The three MacFarlane series come from 20th Century Fox, which is an example of a studio that uses Comic-Con not so much to promote its shows on networks, but to reach the passionate fan base that buys its DVDs and helps drive other ancillary revenues. “Our success is becoming more dictated by intensity of following than just volume of following,” says studio chairman Gary Newman.

Much of the television business' recent fascination with Comic-Con comes from the success that first Lost and then NBC's Heroes have had. While many forces are in play, both pilots were shown publicly for the first time at Comic-Con and anticipation skyrocketed.
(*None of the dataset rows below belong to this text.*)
/-- V-DD4: before LINIT a display operation is refused; nothing moves. -/
theorem test_wdat_refused :
    after (offer base 0x60000041#32 1) =
      { base with cycle := 2, marks := [.refused 0x60000041#32 .notInitialised] } := by decide

/-- V-DD4: a second LINIT. -/
theorem test_linit_refused :
    after (offer ready 0x40000000#32 1) =
      { ready with cycle := 2, marks := [.refused 0x40000000#32 .alreadyInitialised] } := by decide

/-- The port images of V-DD1. -/
theorem test_port_image : (nt false 0x1#4).portImage = 0x10#8 := by decide

/-- V-DD5: the terminator ends the text and is not sent. -/
theorem test_wstr :
    (wstr base.params [0x41#8, 0x4D#8]).map encode = [0x60000041#32, 0x6000004D#32] ∧
      wstr base.params [] = [] ∧ wstr base.params [0x41#8, 0x00#8, 0x42#8] = [.wdat 0x41#8] := by decide

/-- R101, R216: after CFGENT the host polls until the wizard is idle again. -/
theorem test_wizard_expansion :
    wizardFirst .alarm = .cfgent .alarm ∧ wizardNext (withRegs (fun r => { r with cfgState := .setMer })) = some .poll ∧
      wizardNext base = none := by decide

/-- R9: the default `T_SU` is one `clk` period, also where that is no whole number of nanoseconds: one cycle (R13). -/
theorem test_default_set_up :
    Config.defaults 1000000 4 = atOneMegahertz 4 ∧ (Config.defaults 16000000 4).tSu = 125 / 2 ∧
      [1000000, 16000000, 3000000, 2500000000].map (fun f => waitCycles (Config.defaults f 4) .su) = [1, 1, 1, 1] := by
  decide +kernel

/-- R13: at 1 MHz the hardware gives `T_EW` of 1 microsecond one cycle, and `T_INIT1` 4100. -/
theorem test_wait_cycles : waitCycles base.params .ew = 1 ∧ waitCycles base.params .init1 = 4100 := by decide +kernel

/-! ## Reset, and the first operation -/

/-- V-RST: reset in the middle of an operation, with a pulse and a request at the same edge. -/
theorem test_reset_edge :
    let s := { after (offer ready 0x50000001#32 3) with
      inputs := [{ requestEdge 0x10000000#32 with rst := true, tick := true }] }
    (after s).regs = Regs.reset ∧ (after s).marks = [] ∧ (after s).transactions = [] := by decide

/-- `withFetchWord` on the state after reset: the next step runs the operation to its end. Of LINIT under the free
parameters only that the step goes on can be evaluated, so its end is shown under given ones. -/
theorem test_first_operation :
    ((after (base.withFetchWord 32 0x40000000)).regs.ddInited = true) ∧
    ((after ((noSetUp base).withFetchWord 32 0x40000000)).regs.ddInited = true) ∧
    ((after (State.reset.withFetchWord 32 0x20000001)).regs.cfgTarget = .alarm) ∧
    ((after (State.reset.withFetchWord 32 0x90120000)).marks = [.refused 0x90120000#32 .notInitialised]) := by
  decide +kernel

theorem test_first_linit : ∃ t, step (State.reset.withFetchWord 32 0x40000000) = .next t := ⟨_, rfl⟩

/-- A reserved word is accepted and refused (P4). -/
theorem test_reserved_word :
    after (offer base 0x80000003#32 1) =
      { base with cycle := 2, marks := [.refused 0x80000003#32 (.reserved .lineNumber)] } := by decide

/-! ## Witnesses: for each obligation with hypotheses, states and operands that meet them together -/

theorem test_witness_DecodeAndEncodeAgree :
    (Instr.wtime 0x12#8 0x00#8 0x00#8).wellFormed = true ∧ decode 0x500000FF#32 = .instr (.wcmd 0xFF#8) := by decide

theorem test_witness_DecodingFollowsTheOperationMap :
    decode 0x20000001#32 = .instr (.cfgent .alarm) ∧ decode 0x500000FF#32 = .instr (.wcmd 0xFF#8) ∧
    decode 0x60000000#32 = .instr (.wdat 0x00#8) ∧ decode 0x90FFFFFF#32 = .instr (.wtime 0xFF#8 0xFF#8 0xFF#8) := by
  decide

/-- A busy core at the edge of a reset, with a pulse and a request. -/
def resetting : State :=
  { after (offer ready 0x50000001#32 3) with inputs := [{ requestEdge 0x10000000#32 with rst := true, tick := true }] }

theorem test_witness_ResetEdgeOverridesEverything :
    (nextInput resetting).rst = true ∧ resetting.regs.fg = .busy 0x50000001#32 3 := by decide

theorem test_witness_StepRunsTheDecodedOperation :
    let s := offer ready 0x60000041#32 14
    s.regs.fg = .idle ∧ (nextInput s).opValid = true ∧ decode (nextInput s).opWord = .instr (.wdat 0x41#8) := by decide

theorem test_witness_StepIsARunOfClockEdges :
    step (offer base 0x10000000#32 2) = .next (after (offer base 0x10000000#32 2)) ∧
      (offer base 0x10000000#32 2).inputs.length = 3 := ⟨rfl, rfl⟩

/-- WCMD 0x01 with the strobe of its first nibble high. -/
def midStrobe : State := { after (offer ready 0x50000001#32 3) with inputs := [quietEdge] }

theorem test_midStrobe : midStrobe.regs.fg = .busy 0x50000001#32 3 ∧ midStrobe.regs.lcdE = true := by decide

theorem test_witness_SoundStatesStepToSoundStates : base.Sound ∧ midStrobe.Sound :=
  ⟨by constructor <;> decide, by constructor <;> decide⟩

/-- A position that names no micro-step (U13). -/
def lostState : State := { withRegs (fun r => { r with fg := .busy 0x10000000#32 2 }) with inputs := [quietEdge] }

theorem test_witness_OnlyALostPositionStops :
    (lostState.lost = true ∧ (nextInput lostState).rst = false) ∧
    ¬ (resetting.lost = true ∧ (nextInput resetting).rst = false) ∧
    ¬ (midStrobe.lost = true ∧ (nextInput midStrobe).rst = false) := by decide

theorem test_witness_StepsKeepParametersAndRecords : step midStrobe = .next (after midStrobe) := rfl

theorem test_witness_BusyCoreIgnoresRequests :
    midStrobe.regs.fg ≠ .idle ∧ midStrobe.inputs = quietEdge :: [] := by decide

/-- An idle core at an edge with nothing on it but a pulse. -/
def idleTicking : State := { base with inputs := [{ quietEdge with tick := true }] }

theorem test_witness_IdleCoreWaitsForARequest :
    idleTicking.regs.fg = .idle ∧ (nextInput idleTicking).opValid = false ∧ (nextInput idleTicking).rst = false := by
  decide

/-- A refused word about to complete. -/
def refusing : State :=
  { withRegs (fun r => { r with fg := .refusing 0x80000003#32 (.reserved .lineNumber) }) with inputs := [quietEdge] }

theorem test_witness_CompletionsAreOpDonePulses : refusing.opDone = true ∧ midStrobe.opDone = false := by decide

theorem test_witness_ReservedWordsAreRefused :
    let s := offer base 0x80000003#32 1
    s.givesSteps 1 ∧ (nextInput s).opValid = true ∧ decode (nextInput s).opWord = .reserved .lineNumber := by
  unfold State.givesSteps; decide

theorem test_witness_BrokenContractsAreRefused :
    ((offer base 0x60000041#32 1).givesSteps 1 ∧ (offer base 0x60000041#32 1).regs.ddInited = false) ∧
    ((offer ready 0x40000000#32 1).givesSteps 1 ∧ (offer ready 0x40000000#32 1).regs.ddInited = true) ∧
    (let s := offer (withRegs (fun r => { r with cfgState := .setMer })) 0x20000000#32 1;
      s.givesSteps 1 ∧ s.regs.cfgState ≠ .idle) := by
  unfold State.givesSteps; decide

theorem test_witness_RefusalsAreTheListedOnes :
    (withRegs (fun r => { r with tickEn := true })).regs.ddInited = base.regs.ddInited ∧
    (withRegs (fun r => { r with tickEn := true })).regs.cfgState = base.regs.cfgState ∧
    (let s := offer base 0x50000001#32 14;
      s.regs.fg = .idle ∧ (nextInput s).opValid = true ∧ (nextInput s).rst = false) := by decide

theorem test_witness_BcdIncCorrectsTheLowNibble : isBcd 0x98#8 = true ∧ bcdVal 0x98#8 ≤ 98 := by decide

theorem test_witness_TickCountsToTickDiv :
    base.params.valid = true ∧ base.regs.tickCnt < base.params.tickDiv ∧ base.regs.tickEn = false ∧
    (let r := { base.regs with tickEn := true, tickCnt := 2 };
      r.tickCnt < base.params.tickDiv ∧ r.tickEn = true ∧ r.tickCnt + 1 < base.params.tickDiv) ∧
    (let r := { base.regs with tickEn := true, tickCnt := 3 };
      r.tickCnt < base.params.tickDiv ∧ r.tickEn = true ∧ r.tickCnt + 1 = base.params.tickDiv) := by decide

/-- Each clause at its boundary: seconds 58 and 59, minutes 58 and 59, hours 11 and 12. -/
theorem test_witness_SecondMinuteAndHourRollOver :
    ((time 0x12#8 0x59#8 0x58#8 .am).valid = true ∧ (time 0x12#8 0x59#8 0x58#8 .am).second ≠ 0x59#8) ∧
    ((time 0x12#8 0x58#8 0x59#8 .am).valid = true ∧ (time 0x12#8 0x58#8 0x59#8 .am).minute ≠ 0x59#8) ∧
    ((time 0x11#8 0x59#8 0x59#8 .am).valid = true ∧ (time 0x11#8 0x59#8 0x59#8 .am).hour ≠ 0x12#8) ∧
    (time 0x12#8 0x59#8 0x59#8 .pm).valid = true ∧
    validHour (base.regs.hourOf .alarm) = true ∧ validSixty (base.regs.minuteOf .clock) = true := by decide

theorem test_witness_ValidTimesStayValid :
    (time 0x12#8 0x59#8 0x59#8 .pm).valid = true ∧ base.regs.targetValid .clock = true ∧
      base.regs.targetValid .alarm = true := by decide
NBC marketing head John Miller says the network had done very little with the convention, but took a flyer in the summer of 2006, booking a small panel room for Heroes. But people were turned away in droves, and those that made it in were captivated.

'EXPONENTIAL BUZZ'

“The buzz was exponential,” Miller says. NBC's commitment to Comic-Con has it unveiling a new version of the KITT attack car from Knight Rider this year, not to mention holding the Office panel, with the show's writers and moderated by star Rainn Wilson.

Just about all panels have question-and-answer sessions where fans often veer off into suggestions. (Most are loaded with stars and blue-chip producers such as 24's Kiefer Sutherland and former Buffy the Vampire Slayer show runner Joss Whedon, now behind new Fox drama Dollhouse.) Autograph sessions are also a major draw, with the 2006 line for a signing from Ghost Whisperer star Jennifer Love Hewitt stretching outside the building, disrupting traffic and causing security to get involved.

Comic-Con “puts us in touch with the fan inside us and it does inform the decisions we make,” says Rob Tapert, an executive producer on new fall syndicated series Wizard's First Rule. His partner on the show is Sam Raimi of Spider-Man fame, who last year donned a bearded disguise so he could wander the exhibit floor anonymously.

In light of the younger, tech-savvy audience, networks are also promoting their Internet offerings. For the first time, IFC is using its booth to focus solely on its original Web series. The network's Lauren Burack says, “A lot of people get all their information and entertainment from the Web—and we're aware of that.”